Russia has long had a restrictive climate for press freedom. As I wrote last summer, that climate bears directly on Navalny—in the sense that the speech rights of dissidents and journalists cannot be separated, but also because Navalny is himself a journalist. Sort of. Since his arrival on the national political scene, Navalny has used reporting to expose corruption and cronyism at the highest levels of the Russian state and rally opposition to Putin, first as a blogger, then via the Anti-Corruption Foundation—an organization, founded by Navalny, that publishes slick, highly-detailed video investigations of the affairs of senior figures, including, in 2017, Dmitry Medvedev, who was then the prime minister. As Anin told the Organized Crime and Corruption Reporting Project last year, Navalny “doesn’t follow journalistic standards” of balance, but has nonetheless created “probably the most effective investigative media outlet in the country.”

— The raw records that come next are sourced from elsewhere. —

-- ==== Sys2Proof/Laws/PerInstr.lean ====
section
/-!
SUPPORT. One lemma for each constructor of `Instr`. Family Sender: a well-formed descriptor command comes from one of the 4096 contexts
and carries a 64-bit SEQ (10_contexts R230, Table 10.6).
-/

namespace Sys2Proof.Laws.Sender

/-- The reference of a descriptor command: its context, SEQ and IRQ bit. -/
def ref : Instr → Option CmdRef
  | .eventLineSample _ _ _ _ _ _ => none
  | .commandIssue _ _ _ _ => none
  | .commandRetire _ _ _ _ _ _ _ _ => none
  | .markerBeat _ _ _ _ _ _ _ => none
  | .rptAgeTimeout _ _ _ => none
  | .markerTimeout _ _ _ => none
  | .markerQueueDrain _ _ _ => none
  | .stallHoldRelease _ _ _ _ => none
  | .stallHoldTimeout _ _ _ _ => none
  | .stallRearm _ _ _ => none
  | .flowEvent _ _ _ _ _ _ _ _ => none
  | .tensorTag _ _ _ _ _ _ _ _ _ => none
  | .endTag _ _ _ _ _ _ _ _ => none
  | .tensorReadComplete _ _ _ _ => none
  | .tensorReadDeadline _ _ _ => none
  | .accumIdleTimeout _ _ _ => none
  | .dieFreqChange _ _ => none
  | .curdFlushTimeout _ _ => none
  | .gapFlushTimeout _ _ _ _ _ => none
  | .curdSend _ _ => none
  | .poolRequest _ _ => none
  | .poolBufferFree _ _ => none
  | .curdReceived _ _ _ => none
  | .resendRequest _ _ => none
  | .journalTake _ _ => none
  | .journalWriteComplete _ _ => none
  | .curdDelivery _ _ => none
  | .ackReceived _ _ _ _ => none
  | .retireNotice _ _ _ _ => none
  | .resendTimeout _ _ _ _ => none
  | .peerConfirm _ _ => none
  | .mirrorUpdate _ => none
  | .journalCheckpoint _ => none
  | .rebuildComplete _ => none
  | .journalEnable _ _ _ => none
  | .sinkPlace _ _ => none
  | .placementReadback _ _ _ => none
  | .skimWindowEnd _ => none
  | .skimReport _ _ => none
  | .skimDecision _ => none
  | .fastArm _ => none
  | .leverApply _ _ _ _ => none
  | .leverChangeDelivery _ _ => none
  | .timeExchangeRequest _ _ => none
  | .timeExchangeReply _ _ _ => none
  | .timeReplyReceived _ _ => none
  | .servoGroupEnd _ _ => none
  | .holdoverTimeout _ _ => none
  | .tsyncPeriodic _ _ => none
  | .refclkLoss _ => none
  | .refclkReturn _ _ => none
  | .ftStepApply _ => none
  | .ftRead _ _ => none
  | .rtcSecRead _ _ => none
  | .rtcLoad _ _ _ => none
  | .rtcLoadApply _ => none
  | .vbatLow _ => none
  | .autotrimMeasure _ _ _ => none
  | .rtcSecondStrobe _ => none
  | .ppsEdge _ _ => none
  | .ppsWindowMiss _ => none
  | .timeSet _ q _ => some q
  | .timeOfDay _ _ => none
  | .ppsOutStart _ => none
  | .ppsOutEnd _ => none
  | .hostAnchor _ q _ _ _ _ => some q
  | .hostAnchorMsg _ _ _ _ _ => none
  | .counterLoRead _ _ _ _ => none
  | .counterHiRead _ _ _ _ => none
  | .counterHiWrite _ _ _ _ _ => none
  | .counterLoWrite _ _ _ _ _ _ => none
  | .periodicCapture _ _ => none
  | .aoCapture _ _ => none
  | .snapCapture _ _ _ => none
  | .captureWriteDone _ _ _ => none
  | .snapshot _ q _ => some q
  | .snapshotMsg _ _ => none
  | .snapRecordAdmit _ _ => none
  | .bwWindowClose _ _ _ => none
  | .sequencerTransition _ _ => none
  | .seqTimerExpiry _ _ => none
  | .meshEvent _ _ => none
  | .meshParityError _ _ => none
  | .trigger _ q _ => some q
  | .triggerMsg _ _ => none
  | .trigInEdge _ _ _ => none
  | .trigOutPulseEnd _ _ => none
  | .pinFunctionSwitch _ _ _ => none
  | .holdChange _ _ _ => none
  | .holdWindowExpiry _ => none
  | .holdUnlock _ => none
  | .progressSend _ _ => none
  | .progressReceive _ _ => none
  | .silentTimeout _ _ => none
  | .ledgerIngest _ => none
  | .eventRelease _ => none
  | .flowEvict _ => none
  | .ledgerCatchupDone _ => none
  | .ledgerEnable _ _ _ => none
  | .ledgerDisable _ _ _ => none
  | .watchArm _ q _ => some q
  | .watchRemove _ q _ => some q
  | .watchEffect _ _ => none
  | .watchRetire _ _ => none
  | .exclLock _ _ _ => none
  | .tensorWatchEnable _ _ _ => none
  | .churnEnable _ _ _ => none
  | .churnIngest _ => none
  | .churnWindowClose _ => none
  | .sketchPartial _ _ _ => none
  | .partialTimeout _ _ => none
  | .detectorWindowClose _ _ => none
  | .exploadWindowBegin _ => none
  | .exploadWindowClose _ => none
  | .query _ q _ => some q
  | .queryAnswer _ _ => none
  | .queryWaitTimeout _ _ => none
  | .nop _ q => some q
  | .abort _ q _ => some q
  | .subscribe _ q _ _ => some q
  | .unsubscribe _ q _ => some q
  | .ctxOpen _ q _ => some q
  | .ctxModify _ q _ => some q
  | .ctxClose _ q _ => some q
  | .dbCmd _ _ _ _ _ => none
  | .dbCpl _ _ _ _ _ => none
  | .dbRec _ _ _ _ _ _ => none
  | .descriptorFetch _ _ _ => none
  | .logWriteComplete _ _ _ _ => none
  | .completionSignalTimeout _ _ => none
  | .hostReadError _ _ _ => none
  | .contextRun _ _ _ _ => none
  | .contextStop _ _ _ _ => none
  | .commandLogEnable _ _ _ => none
  | .msixUnmask _ _ => none
  | .semRequest _ _ _ => none
  | .semRelease _ _ _ => none
  | .leaseExpiry _ => none
  | .rwpWrite _ _ _ _ _ _ => none
  | .autocommitWrite _ _ _ _ => none
  | .registerWrite _ _ _ _ _ _ _ => none
  | .planBegin _ q _ => some q
  | .planStage _ q _ _ => some q
  | .planCommit _ q _ => some q
  | .planRollback _ q _ => some q
  | .opBegin _ _ => none
  | .opCommit _ _ => none
  | .opRollback _ _ _ => none
  | .prepareReceived _ _ => none
  | .readyReceived _ _ _ => none
  | .commitGo _ => none
  | .goReceived _ _ => none
  | .stationSwap _ _ => none
  | .commitCheck _ => none
  | .rollbackBoundary _ => none
  | .regRead _ _ _ => none
  | .regWrite _ _ => none
  | .sramRead _ _ _ => none
  | .sramWrite _ _ _ => none
  | .doorbell _ _ _ _ => none
  | .setNotify _ _ _ => none
  | .noticeResend _ _ => none
  | .mctpControl _ _ _ => none
  | .mbxPost _ _ _ _ _ => none
  | .mbxAck _ _ _ _ => none
  | .mbxAckqRead _ _ _ => none
  | .ping _ _ => none
  | .fwInfo _ _ _ => none
  | .fwStage _ _ _ _ => none
  | .fwActivate _ _ => none
  | .diagRun _ _ => none
  | .oasisDump _ _ _ => none
  | .console _ _ _ _ _ => none
  | .keyRegister _ q _ _ => some q
  | .keyRevoke _ q _ => some q
  | .sealPubkey _ q _ _ => some q
  | .disclose _ q _ _ _ => some q
  | .tenantAttach _ q _ => some q
  | .tenantDetach _ q => some q
  | .tenantChangeSignal _ => none
  | .scrubStep _ => none
  | .sealOpComplete _ _ => none
  | .sealPeriod _ => none
  | .syncPortTrained _ _ _ _ => none
  | .nodeTimeExchange _ _ _ _ => none
  | .nodeProbe _ _ => none
  | .nodeStepOrder _ _ _ _ => none
  | .trigBlockReceived _ _ _ _ _ _ => none
  | .syncReplayRequest _ _ _ => none
  | .beaconSend _ => none
  | .beaconReceived _ _ _ => none
  | .beaconTimeout _ _ => none
  | .headClaim _ _ _ => none
  | .nodeProgress _ => none
  | .recFrameReceived _ _ _ => none
  | .nodePlace _ => none
  | .nodeAckReceived _ _ => none
  | .boundaryReport _ _ _ _ => none
  | .nodeSnapshot _ _ => none
  | .nodeCommit _ _ _ _ => none
  | .nodeGoDecision _ => none
  | .nodeReportDeadline _ _ => none
  | .nodeRollback _ => none
  | .nodeQueryTimeout _ _ => none
  | .coldReset _ _ _ _ => none
  | .rstN _ => none
  | .warmrst _ _ => none
  | .hubPairResume _ _ _ _ => none
  | .stationResetEntry _ _ => none
  | .stationResetExit _ _ => none
  | .stationReload _ _ => none
  | .portAReset _ => none
  | .portBReset _ => none
  | .jobRestartSignal _ => none
  | .jobRestartBoundary _ => none
  | .heartbeatTimeout _ => none
  | .hubSelfFault _ _ => none
  | .switch _ _ => none
  | .fenceConfirm _ => none
  | .fenceTimeout _ => none
  | .hubRejoin _ => none
  | .serviceCoreFault _ _ _ _ _ => none
  | .coreHalt _ _ _ => none
  | .channelError _ _ => none
  | .channelRetryResult _ _ _ => none
  | .channelWindowClose _ _ => none
  | .channelRestore _ _ => none
  | .channelRestoreDone _ _ _ => none
  | .channelRetire _ _ => none
  | .sramUncorr _ _ _ _ => none
  | .oasisClear _ _ _ => none
  | .powerLoss _ => none
  | .streamStart _ _ _ _ => none
  | .streamEnd _ _ _ _ => none
  | .caravanSend _ _ => none
  | .caravanAck _ _ _ _ _ _ _ => none
  | .retransmitTimeout _ _ _ => none
  | .streamStall _ _ => none
  | .egressFrameRx _ _ => none
  | .neighborSolicitation _ _ => none
  | .subportUp _ _ => none
  | .portRestart _ => none
  | .grayEnable _ _ _ => none
  | .grayDisable _ _ _ => none
  | .grayPlace _ => none
  | .grayRptrWrite _ _ _ => none
  | .kxaccAccess _ _ _ _ => none
  | .trigPpsEdge _ _ => none
  | .portAFatalError _ => none
  | .rollbackReceived _ _ => none
  | .snapshotCommandReceived _ _ _ => none
  | .syncLinkLoss _ _ => none
  | .egressLinkDown _ _ => none
  | .standbyHubLoss _ => none
  | .porstNAssert _ => none
  | .vbatPowerOn _ => none
  | .retentionSupplyLoss _ => none
  | .tdiStateChange _ _ => none
  | .noticeResponse _ _ => none
  | .sketchStreamBoundary _ _ _ => none
  | .nodePrepareReceived _ _ => none
  | .nodeReadyReceived _ _ => none
  | .nodeGoReceived _ _ => none
  | .nodeSwapReportReceived _ _ _ => none
  | .nodeSnapshotReceived _ _ _ => none
  | .nodeQueryReceived _ _ _ => none
  | .nodeQueryAnswerReceived _ _ _ _ => none
  | .nodeProgressReceived _ _ _ => none
  | .nodeStepReceived _ _ _ => none

/-- What the family states of a command. -/
def Statement (i : Instr) : Prop := i.wf = true → ∀ q, ref i = some q → q.ctx < 4096 ∧ q.seq < 2 ^ 64

theorem of_none {i : Instr} (h : ref i = none) : Statement i := by
  intro _ q e
  rw [h] at e
  cases e

theorem of_qOk {i : Instr} {q : CmdRef} (h : ref i = some q) (w : i.wf = true → qOk q = true) : Statement i := by
  intro v p e
  rw [h] at e
  cases e
  simpa [qOk] using w v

Navalny’s journalism helped build momentum for Saturday’s protests weeks before they began. Around Christmas, he cooperated with Bellingcat, The Insider, Der Spiegel, and CNN to release a bombshell report showing that he was being trailed by a team of operatives working for Russia’s secret police. Posing as a senior security official, he spoke by phone with one of the operatives, a chemical-weapons expert named Konstantin Kudryavtsev, and induced him to inadvertently confess the details of Navalny’s poisoning, and say plainly that it had been a failed assassination attempt. (Bellingcat observed the call, which Navalny recorded and published online, and confirmed details of Kudryavtsev’s account by cross-referencing them with “objective data.”) Then, last week, Navalny’s YouTube channel posted a highly-produced, two-hour-long documentary—complete with 3D graphics—leveling a series of extraordinary allegations about an opulent Black Sea palace that Putin had supposedly financed via a “slush fund.” The video has since been viewed nearly a hundred million times, an astronomical figure even by Navalny’s viral standards. Yesterday, Putin took the unusual step of personally responding to the film when asked about it by a college student; he denied that he or his family own the palace (a claim that Navalny did not technically make) and accused Navalny of attempting to “brainwash our citizens.”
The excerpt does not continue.